UTF-8 Validation and PHP, do you?

I wonder why none of the major PHP frameworks have validators for UTF-8 encoding? You may be asking why do I need to validate incoming text as UTF-8? UTF-8 is the preferred character encoding for the web, if you want to display languages other than the Latin derived ones. All of the browsers support it. And so do all the major databases. I won’t get into the basics about what UTF-8 is and why you should use it. There are plenty of other resources for that. I’m also going to assume you are sending the correct charset header (in HTTP, not relying on a meta tag). And that your DB tables and connections are declared to use UTF-8. That stuff is well covered elsewhere also.

I still haven’t really told you why you would want to validate incoming text as UTF-8, I’ve only told you why you should use it. And the simple answer is the old security mantras of all input is evil and Filter Input and Escape Output. If this text is input I want to be validating it, no? The W3C recommends that you validate UTF-8 text. WACT does too. It’s been proven that you can launch an XSS attack on a site using “incorrectly” encoded text. Chris’ example used GBK encoding, but I think you can do the same thing with UTF-8. Is it immune?

I’ve been looking at a lot of example code looking for answers. The “major” PHP frameworks I looked at were Zend Framework, CakePHP, Symfony, Solar, Codeigniter, and Kohana. None of them include any validators for UTF-8, or any other text encoding. I looked at some other smaller frameworks but they were lucky to have validators at all.

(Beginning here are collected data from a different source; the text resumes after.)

-- ==== Sys2Proof/Tests/Slice0.lean ====
section
/-! SUPPORT. Tests: words written out from the spec decode to their instructions, ill-formed terms are refused, small examples of the spec, and for
every statement a state and operands that meet its hypotheses. -/

set_option Elab.async false

namespace Sys2Proof.Tests

open Sys2Proof Sys2Proof.Machine

/-- Every point of class CTRL, its word laid out by hand from 02 section 2.4, decodes to its instruction. -/
theorem test_decode_ctrl : ∀ p ∈ ([
    (0x0000000000001600, .nop ⟨⟨3, true⟩, 0, .v 0, false⟩),
    (0x003FFFFFBBC01601, .bra ⟨⟨3, true⟩, 0xFFFFFEEF, .v 0, false⟩),
    (0x017FFFFFBB801602, .brp ⟨⟨3, true⟩, 0xFFFFFEEE, .v 5, false⟩),
    (0x217FFFFFBB401603, .brrZ ⟨⟨3, true⟩, 0xFFFFFEED, .v 133, false⟩),
    (0x423FFFFFBB001604, .brrNz ⟨⟨3, true⟩, 0xFFFFFEEC, .z, false⟩),
    (0x21FFFFFFBAC01605, .brrLt ⟨⟨3, true⟩, 0xFFFFFEEB, .v 135, false⟩),
    (0x223FFFFFBA801606, .brrGe ⟨⟨3, true⟩, 0xFFFFFEEA, .v 136, false⟩),
    (0x227FFFFFBA401607, .loop ⟨⟨3, true⟩, 0xFFFFFEE9, .v 137, false⟩),
    (0x803FFFFFBA001608, .call ⟨⟨3, true⟩, 0xFFFFFEE8, .v 0, true⟩),
    (0xC200000000001609, .calli ⟨⟨3, true⟩, 0, .z, true⟩),
    (0x000000000000160A, .ret ⟨⟨3, true⟩, 0, .v 0, false⟩),
    (0x210000000000160B, .jmpi ⟨⟨3, true⟩, 0, .v 132, false⟩),
    (0x41FFFFFFB900160C, .brt ⟨⟨3, true⟩, 0xFFFFFEE4, .q 7, false⟩),
    (0x000000000000160D, .exit ⟨⟨3, true⟩, 0, .v 0, false⟩),
    (0x420000000000160E, .park ⟨⟨3, true⟩, 0, .z, false⟩),
    (0x000000000000160F, .yield ⟨⟨3, true⟩, 0, .v 0, false⟩)] : List (Nat × Instr)), decodeWord p.1 = .ok p.2 := by
  simp only [List.forall_mem_cons]
  exact ⟨rfl, rfl, rfl, rfl, rfl, rfl, rfl, rfl, rfl, rfl, rfl, rfl, rfl, rfl, rfl, rfl, fun _ h => nomatch h⟩

/-- Every point of class IALU, its word laid out by hand from 02 section 2.4, decodes to its instruction. -/
theorem test_decode_ialu : ∀ p ∈ ([
    (0x0040008342011620, .add ⟨⟨3, true⟩, .v 8, .z, .q 6, .v 0, 0, 0, true, 0, 0⟩),
    (0x0040001586203621, .sub ⟨⟨3, true⟩, .q 1, .v 24, .v 43, .v 0, 0, 0, true, 0, 0⟩),
    (0x2680008406415622, .addc ⟨⟨3, true⟩, .v 10, .v 25, .z, .v 0, 0, 0, false, 5, 9⟩),
    (0x2680001241A11623, .subb ⟨⟨3, true⟩, .z, .q 6, .v 36, .v 0, 0, 0, false, 5, 9⟩),
    (0x0040000006C19624, .neg ⟨⟨3, true⟩, .v 12, .v 27, .v 0, .v 0, 0, 0, true, 0, 0⟩),
    (0x004000004201B625, .abs ⟨⟨3, true⟩, .v 13, .z, .v 0, .v 0, 0, 0, true, 0, 0⟩),
    (0x000000138520D626, .minS ⟨⟨3, true⟩, .q 6, .v 20, .v 39, .v 0, 0, 0, false, 0, 0⟩),
    (0x000000840541F627, .minN ⟨⟨3, true⟩, .v 15, .v 21, .z, .v 0, 0, 0, false, 0, 0⟩),
    (0x00000014C0E11628, .maxS ⟨⟨3, true⟩, .z, .q 3, .v 41, .v 0, 0, 0, false, 0, 0⟩),
    (0x0000001505C11629, .maxN ⟨⟨3, true⟩, .v 8, .v 23, .v 42, .v 0, 0, 0, false, 0, 0⟩),
    (0x000000804201362A, .and ⟨⟨3, true⟩, .v 9, .z, .q 0, .v 0, 0, 0, false, 0, 0⟩),
    (0x000000160660762B, .or ⟨⟨3, true⟩, .q 3, .v 25, .v 44, .v 0, 0, 0, false, 0, 0⟩),
    (0x000000840681762C, .xor ⟨⟨3, true⟩, .v 11, .v 26, .z, .v 0, 0, 0, false, 0, 0⟩),
    (0x00000012C021162D, .andn ⟨⟨3, true⟩, .z, .q 0, .v 37, .v 0, 0, 0, false, 0, 0⟩),
    (0x000000000701B62E, .not ⟨⟨3, true⟩, .v 13, .v 28, .v 0, .v 0, 0, 0, false, 0, 0⟩),
    (0x00000082C201D62F, .shl ⟨⟨3, true⟩, .v 14, .z, .q 5, .v 0, 0, 0, false, 0, 0⟩),
    (0x0000001405601630, .shr ⟨⟨3, true⟩, .q 0, .v 21, .v 40, .v 0, 0, 0, false, 0, 0⟩),
    (0x0000008405821631, .sar ⟨⟨3, true⟩, .v 16, .v 22, .z, .v 0, 0, 0, false, 0, 0⟩),
    (0x0000001541611632, .rol ⟨⟨3, true⟩, .z, .q 5, .v 42, .v 0, 0, 0, false, 0, 0⟩),
    (0x0000000006013633, .clz ⟨⟨3, true⟩, .v 9, .v 24, .v 0, .v 0, 0, 0, false, 0, 0⟩),
    (0x0000000042015634, .popc ⟨⟨3, true⟩, .v 10, .z, .v 0, .v 0, 0, 0, false, 0, 0⟩),
    (0x0000000006A0B635, .brev ⟨⟨3, true⟩, .q 5, .v 26, .v 0, .v 0, 0, 0, false, 0, 0⟩),
    (0x2400008406C19636, .sel ⟨⟨3, true⟩, .v 12, .v 27, .z, .v 0, 0, 0, false, 0, 9⟩),
    (0x0000000040A11637, .mov ⟨⟨3, true⟩, .z, .q 2, .v 0, .v 0, 0, 0, false, 0, 0⟩),
    (0x6F56DF740001D638, .movi ⟨⟨3, true⟩, .v 14, .v 0, 0xDEADBEE8⟩),
    (0x6F56DF74C201F639, .lea ⟨⟨3, true⟩, .v 15, .z, 0xDEADBEE9⟩),
    (0x128000148580163A, .cmpS ⟨⟨3, true⟩, .v 0, .v 22, .v 41, .v 0, 0, 0, false, 5, 4⟩),
    (0x1280008405C0163B, .cmpN ⟨⟨3, true⟩, .v 0, .v 23, .z, .v 0, 0, 0, false, 5, 4⟩),
    (0x2C000015C1E1163C, .iset ⟨⟨3, true⟩, .z, .q 7, .v 43, .v 0, 0, 0, false, 0, 11⟩),
    (0x0280070381C0163D, .plog ⟨⟨3, true⟩, .v 0, .v 7, .v 7, .v 7, 0, 0, false, 5, 0⟩),
    (0x004000824201963E, .add64 ⟨⟨3, true⟩, .v 12, .z, .q 4, .v 0, 0, 0, true, 0, 0⟩),
    (0x004000130620F63F, .sub64 ⟨⟨3, true⟩, .q 7, .v 24, .v 38, .v 0, 0, 0, true, 0, 0⟩)] : List (Nat × Instr)), decodeWord p.1 = .ok p.2 := by
  simp only [List.forall_mem_cons]
  exact ⟨rfl, rfl, rfl, rfl, rfl, rfl, rfl, rfl, rfl, rfl, rfl, rfl, rfl, rfl, rfl, rfl, rfl, rfl, rfl, rfl, rfl, rfl, rfl, rfl, rfl, rfl, rfl, rfl, rfl, rfl, rfl, rfl, fun _ h => nomatch h⟩

/-- Every point of class IMUL, its word laid out by hand from 02 section 2.4, decodes to its instruction. -/
theorem test_decode_imul : ∀ p ∈ ([
    (0x004000840701B640, .mul ⟨⟨3, true⟩, .v 13, .v 28, .z, .v 0, 0, 0, true, 0, 0⟩),
    (0x00000013C1211641, .mulhS ⟨⟨3, true⟩, .z, .q 4, .v 39, .v 0, 0, 0, false, 0, 0⟩),
    (0x000000140541F642, .mulhN ⟨⟨3, true⟩, .v 15, .v 21, .v 40, .v 0, 0, 0, false, 0, 0⟩),
    (0x00403C80C2021643, .mad ⟨⟨3, true⟩, .v 16, .z, .q 1, .v 60, 0, 0, true, 0, 0⟩),
    (0x0000341505E09644, .madhS ⟨⟨3, true⟩, .q 4, .v 23, .v 42, .v 52, 0, 0, false, 0, 0⟩),
    (0x0001068406013645, .madhN ⟨⟨3, true⟩, .v 9, .v 24, .z, .q 6, 0, 0, false, 0, 0⟩),
    (0x0000001640611646, .mul64S ⟨⟨3, true⟩, .z, .q 1, .v 44, .v 0, 0, 0, false, 0, 0⟩),
    (0x000000120681D647, .mul64N ⟨⟨3, true⟩, .v 14, .v 26, .v 36, .v 0, 0, 0, false, 0, 0⟩),
    (0x0000368342011648, .mad64S ⟨⟨3, true⟩, .v 8, .z, .q 6, .v 54, 0, 0, false, 0, 0⟩),
    (0x0000381307203649, .mad64N ⟨⟨3, true⟩, .q 1, .v 28, .v 38, .v 56, 0, 0, false, 0, 0⟩),
    (0x004103840501D64A, .dot4Ss ⟨⟨3, true⟩, .v 14, .v 20, .z, .q 3, 0, 0, true, 0, 0⟩),
    (0x00403B1441A1164B, .dot4Nn ⟨⟨3, true⟩, .z, .q 6, .v 40, .v 59, 0, 0, true, 0, 0⟩),
    (0x004108148582164C, .dot4Sn ⟨⟨3, true⟩, .v 16, .v 22, .v 41, .z, 0, 0, true, 0, 0⟩),
    (0x00403481C201164D, .dot2 ⟨⟨3, true⟩, .v 8, .z, .q 3, .v 52, 0, 0, true, 0, 0⟩)] : List (Nat × Instr)), decodeWord p.1 = .ok p.2 := by
  simp only [List.forall_mem_cons]
  exact ⟨rfl, rfl, rfl, rfl, rfl, rfl, rfl, rfl, rfl, rfl, rfl, rfl, rfl, rfl, fun _ h => nomatch h⟩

I also looked at a few of the big mainstream PHP projects. Joomla, MediaWiki, phpBB, and WordPress. Of them Joomla contains the library PHP UTF-8 by Harry Fuecks. The purpose of this library is to provide “native” PHP multibyte string functions when mb_string isn’t loaded on your server (and presumably you can’t do anything about it because you are on shared hosting). In the back of this library is a couple of functions, one actually validates UTF-8 and returns a true or false. The second converts UTF-8 to it’s Unicode code points, returned as an array. And the last converts that array back to UTF-8. The last two are used in the library’s uft8_strtolower() and uft8_strtoupper() functions, but is other wise unused by Joomla. The first function, called utf8_is_valid() is the one I am most interested in, and it is not used at all. Interestingly Kohana includes this same library, but they rearranged the files and function names, and stripped out the *utf8_is_valid()</em function all together. MediaWiki and phpBB both use a set of functions to Normalize UTF-8 data strings. This goes beyond just validating the byte stream. It is also recommended to Normalize UTF-8 so it sorts properly and consistently, and that is probably why these two packages do it. Both, especially MediaWiki count on being able to search strings well. But it also seems to be compute intensive. For what it’s worth it appears phpBB borrowed MediaWiki’s code and refactored it.</p>

The last of our quadruple, WordPress, contains a function to do a basic validation if a stream is UTF-8. However it seems that in practice this seems to be more UTF-8 detection than it is validation. The function, called seems_utf8(), allows 5 and 6 byte sequences, which were apparently in the early UTF-8 versions, before the Unicode consortium decided to limit the code point range to U+10FFFF, making anything over 4 bytes unnecessary. It also does not check for the disallowed UTF-16 surrogate code points, or byte order marks. Those last two points are important because Windows, Java, and Oracle store text internally in UTF-16. So a botched conversion from one of these sources into the browser could send invalid text to your PHP application. I don’t know the ins and outs of copy and pasting from one of these sources to a browser. I assume a conversion happens but don’t know where.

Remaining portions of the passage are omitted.